If you get random results after several executions of the “fit” command of the KMeans algorithm, try using the “random_state=0” optional parameter:
| fit KMeans size has_feathers is_barks paw_size type k=3 random_state=0 into my_kmeans_model
To apply the trained machine learning model on a new data source “new_animals” (that we don’t know the type of the animal), use MLTK “apply” command:
index=main sourcetype=new_animals
| apply my_kmeans_model
| table *
When running “fit” or “apply” commands on KMeans, will result in two new fields created:
cluster: After the KMeans algorithm has been applied to your data using the fit command, a new field named “cluster” is added to your results. The cluster field represents the cluster number that each event or data point has been assigned to by the algorithm. Remember that KMeans is an unsupervised machine learning algorithm that groups similar data points, and the user specifies the number of groups (in this case, k=3). The algorithm assigns each data point to one of these three clusters, and this assignment is set in the cluster field. The first cluster is “0”, the second one is “1,” and the third one is “2”.
cluster_distance: Along with the cluster field, the fit command also adds a “cluster_distance” field to your results when it runs a KMeans algorithm. The cluster_distance field represents the Euclidean distance from each event or data point to the cluster’s centroid that the algorithm made an assignment to. In the context of KMeans, the centroid is each cluster’s “center” or “mean” data point. The cluster_distance gives you an idea of how close or far away each data point is from the center of its cluster. The smaller the distance, the closer the data point is to the centroid of its cluster, and vice versa.
In this scenario, we’re only interested in the placement of each row in its respective “cluster” rather than focusing on the “cluster_distance.” And how close each row was to Dog, Cat, or Parrot.

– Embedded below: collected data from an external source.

-- ==== Sys2Proof/Machine/Flags.lean ====
section
/-! DEFINITION. The flag values (10_state.md R24, R25; 42_alu.md R160). The only flag is the register `VF`, and a flag
write stores 0 or 1. -/

namespace Sys2Proof.Machine

/-- A flag as the 8-bit value `VF` takes: 1 or 0, never any other (R24). -/
def flagByte (b : Bool) : Byte := if b then 1 else 0

/-- Carry out of the 8-bit add: the unbounded sum is above 255 (R160a). -/
def carryOut (a b : Byte) : Byte := flagByte (a.toNat + b.toNat > 255)

/-- Not-borrow of `a − b`: 1 if `a >= b` (R160b). -/
def notBorrow (a b : Byte) : Byte := flagByte (a.toNat ≥ b.toNat)

/-- The bit a right shift puts out, bit 0 (R160d). -/
def shiftedOutLow (a : Byte) : Byte := flagByte (a.getLsbD 0)

/-- The bit a left shift puts out, bit 7 (R160e). -/
def shiftedOutHigh (a : Byte) : Byte := flagByte (a.getLsbD 7)

/-- "V[X] first and VF second": of two writes to the same register the later stands (R13, R161). -/
def State.setRegThenFlag (s : State) (x : Reg) (r flag : Byte) : State := (s.setReg x r).setReg vf flag

/-- "VF first and V[X] second" (R13, R161). -/
def State.setFlagThenReg (s : State) (x : Reg) (r flag : Byte) : State := (s.setReg vf flag).setReg x r

end Sys2Proof.Machine
end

Using KMeans for Anomaly Detection
“cluster_distance” is useful when using Splunk KMeans unsupervised algorithm for anomaly detection in your data set. The idea in this scenario is that the known or the “good state” of your data is between the minimum and the maximum points of the “cluster_distance” of the trained model. Any new events you apply the model to outside the minimum and maximum of the “cluster_distance” are anomalous.
How to calculate the centroid of each cluster?
The only data about centroids you get is “cluster_distance” field. This is the distance of the current point from the center of the cluster. If you need to represent the centroid, then “cluster_distance” should equal 0.